使用有限状态机解析文件

发布于 2024-12-18 09:25:19 字数 546 浏览 10 评论 0原文

我正在实现我自己的 fsm 来解析文件。我是 fsm 模式的新手,所以想了解它。

我的 fsm 类采用正在解析的文件流以及当前状态和所有接受状态的集合。

现在我对几件事感到困惑。

  1. fsm 如何在状态之间移动并跟踪到目前为止已解析的内容?

  2. 状态对象应该存储什么信息?现在他们有一个在线匹配的模式,看看 fsm 是否可以移动到这个状态。

示例:

要解析的文件:

Person:  bob smith
        Age: 33
        Location: new York
End person
Person:  Jane smith
        Age: 66
        Location: Chicago
End person

所以我有一个人的开始、年龄、位置和结束人的状态。每个状态对象都有一个模式。 (正则表达式)检查给定的行是否被他们接受。

但我被困在使用 fsm 解析此文件时如何构造 Person 对象?

I am implementing my own fsm to parse a file. I am new to fsm pattern so trying to learn about it.

My fsm class takes a stream of the file that is being parsed along with the current state and a collection of all accepting states.

Now I am confused about couple of things.

  1. How does the fsm move through states and keep track of what has been parsed so far?

  2. What information should the state object store? Right now they have a pattern that they match on the line and see if fsm can move to this state or not.

Example:

File to parse:

Person:  bob smith
        Age: 33
        Location: new York
End person
Person:  Jane smith
        Age: 66
        Location: Chicago
End person

So I have a state for person start, age, location and end person. Each state object has a patter. (regex) to check if the given line is accepted by them or not.

But I am stuck on how would I construct a Person object when parsing this file using fsm??

如果你对这篇内容有疑问,欢迎到本站社区发帖提问 参与讨论,获取更多帮助,或者扫码二维码加入 Web 技术交流群。

扫码二维码加入Web技术交流群

发布评论

需要 登录 才能够评论, 你可以免费 注册 一个本站的账号。

评论(3

您的好友蓝忘机已上羡 2024-12-25 09:25:19

拥有一份人员名单(最初为空)。有一个 currentPerson 变量。

  • 当状态为“person start”时,将currentPerson变量初始化为新的Person。
  • 当状态为“age”时,将年龄设置到currentPerson中。
  • “位置”状态也是如此。
  • 当状态为“人员结束”时,将 currentPerson 添加到人员列表中。

当您到达文件末尾时,人员列表将包含您的所有人员。

Have a list of persons (empty initially). Have a currentPerson variable.

  • When the state is "person start", initialize the currentPerson variable to a new Person.
  • When the state is "age", set the age into the currentPerson.
  • Same for the "location" state.
  • When the state is "end of person", add the currentPerson to the list of persons.
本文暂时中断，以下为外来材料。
@[simp] theorem still_f_por {p : PowerSt} : (still p).por = p.por := rfl
@[simp] theorem still_f_faultLow {p : PowerSt} : (still p).faultLow = p.faultLow := rfl
@[simp] theorem still_f_selfTestFailed {p : PowerSt} : (still p).selfTestFailed = p.selfTestFailed := rfl
@[simp] theorem still_f_imageApplied {p : PowerSt} : (still p).imageApplied = p.imageApplied := rfl
@[simp] theorem still_f_perst {p : PowerSt} : (still p).perst = p.perst := rfl
@[simp] theorem still_f_sysRst {p : PowerSt} : (still p).sysRst = p.sysRst := rfl
@[simp] theorem still_f_inReset {p : PowerSt} : (still p).inReset = p.inReset := rfl
@[simp] theorem still_f_aosSafe {p : PowerSt} : (still p).aosSafe = p.aosSafe := rfl
@[simp] theorem still_f_lockstep {p : PowerSt} : (still p).lockstep = p.lockstep := rfl
@[simp] theorem still_f_trip {p : PowerSt} : (still p).trip = p.trip := rfl
@[simp] theorem still_f_thermalHold {p : PowerSt} : (still p).thermalHold = p.thermalHold := rfl
@[simp] theorem still_f_tWarn {p : PowerSt} : (still p).tWarn = p.tWarn := rfl
@[simp] theorem still_f_deferral {p : PowerSt} : (still p).deferral = p.deferral := rfl
@[simp] theorem still_f_failInDeferral {p : PowerSt} : (still p).failInDeferral = p.failInDeferral := rfl
@[simp] theorem still_f_warn {p : PowerSt} : (still p).warn = p.warn := rfl
@[simp] theorem still_f_fail {p : PowerSt} : (still p).fail = p.fail := rfl
@[simp] theorem still_f_vbus {p : PowerSt} : (still p).vbus = p.vbus := rfl
@[simp] theorem still_f_holdup {p : PowerSt} : (still p).holdup = p.holdup := rfl
@[simp] theorem still_f_ibus {p : PowerSt} : (still p).ibus = p.ibus := rfl
@[simp] theorem still_f_holdupFull {p : PowerSt} : (still p).holdupFull = p.holdupFull := rfl
@[simp] theorem still_f_pendingReset {p : PowerSt} : (still p).pendingReset = p.pendingReset := rfl
@[simp] theorem still_f_pendingUnits {p : PowerSt} : (still p).pendingUnits = p.pendingUnits := rfl
@[simp] theorem still_f_record {p : PowerSt} : (still p).record = p.record := rfl
@[simp] theorem still_f_unitReset {p : PowerSt} : (still p).unitReset = p.unitReset := rfl
@[simp] theorem still_f_vdrvLow {p : PowerSt} : (still p).vdrvLow = p.vdrvLow := rfl
@[simp] theorem still_f_cfgFresh {p : PowerSt} : (still p).cfgFresh = p.cfgFresh := rfl

theorem still_of {M : Nat} {s t : State} (m : Moves M s t) (h : M.testBit 19 = false) : still t.pwr = still s.pwr := by
  rw [m.pwr h]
When you reach the end of the file, the list of persons contains all your persons.

二智少女猫性小仙女 2024-12-25 09:25:19

我不认为这是 FSM 的最佳用途。

对我来说,这看起来非常像 JSON。进行一些更改即可。它也可以很容易地是 XML;您不必编写解析器。

但是,如果您坚持,您的 FSM 将从读取一行开始。

如果该行包含“Person”,您将保存名称值。 (建议:在“Person”后面添加“Name”行。)

如果该行包含“Age”,您将保存年龄值。

如果该行包含“位置”,您将保存位置值。

如果该行包含“End”,您将实例化一个新的 Person,将其添加到数据结构中,然后读取下一行。

如果该行为空,则表示已到达末尾;转换到结束状态并关闭文件。

您没有说明是否允许任何属性乱序。

I don't think I agree that this is the best use of FSM.

This looks an awful lot like JSON to me. A few changes and you're there. It could easily be XML too; you wouldn't have to write a parser.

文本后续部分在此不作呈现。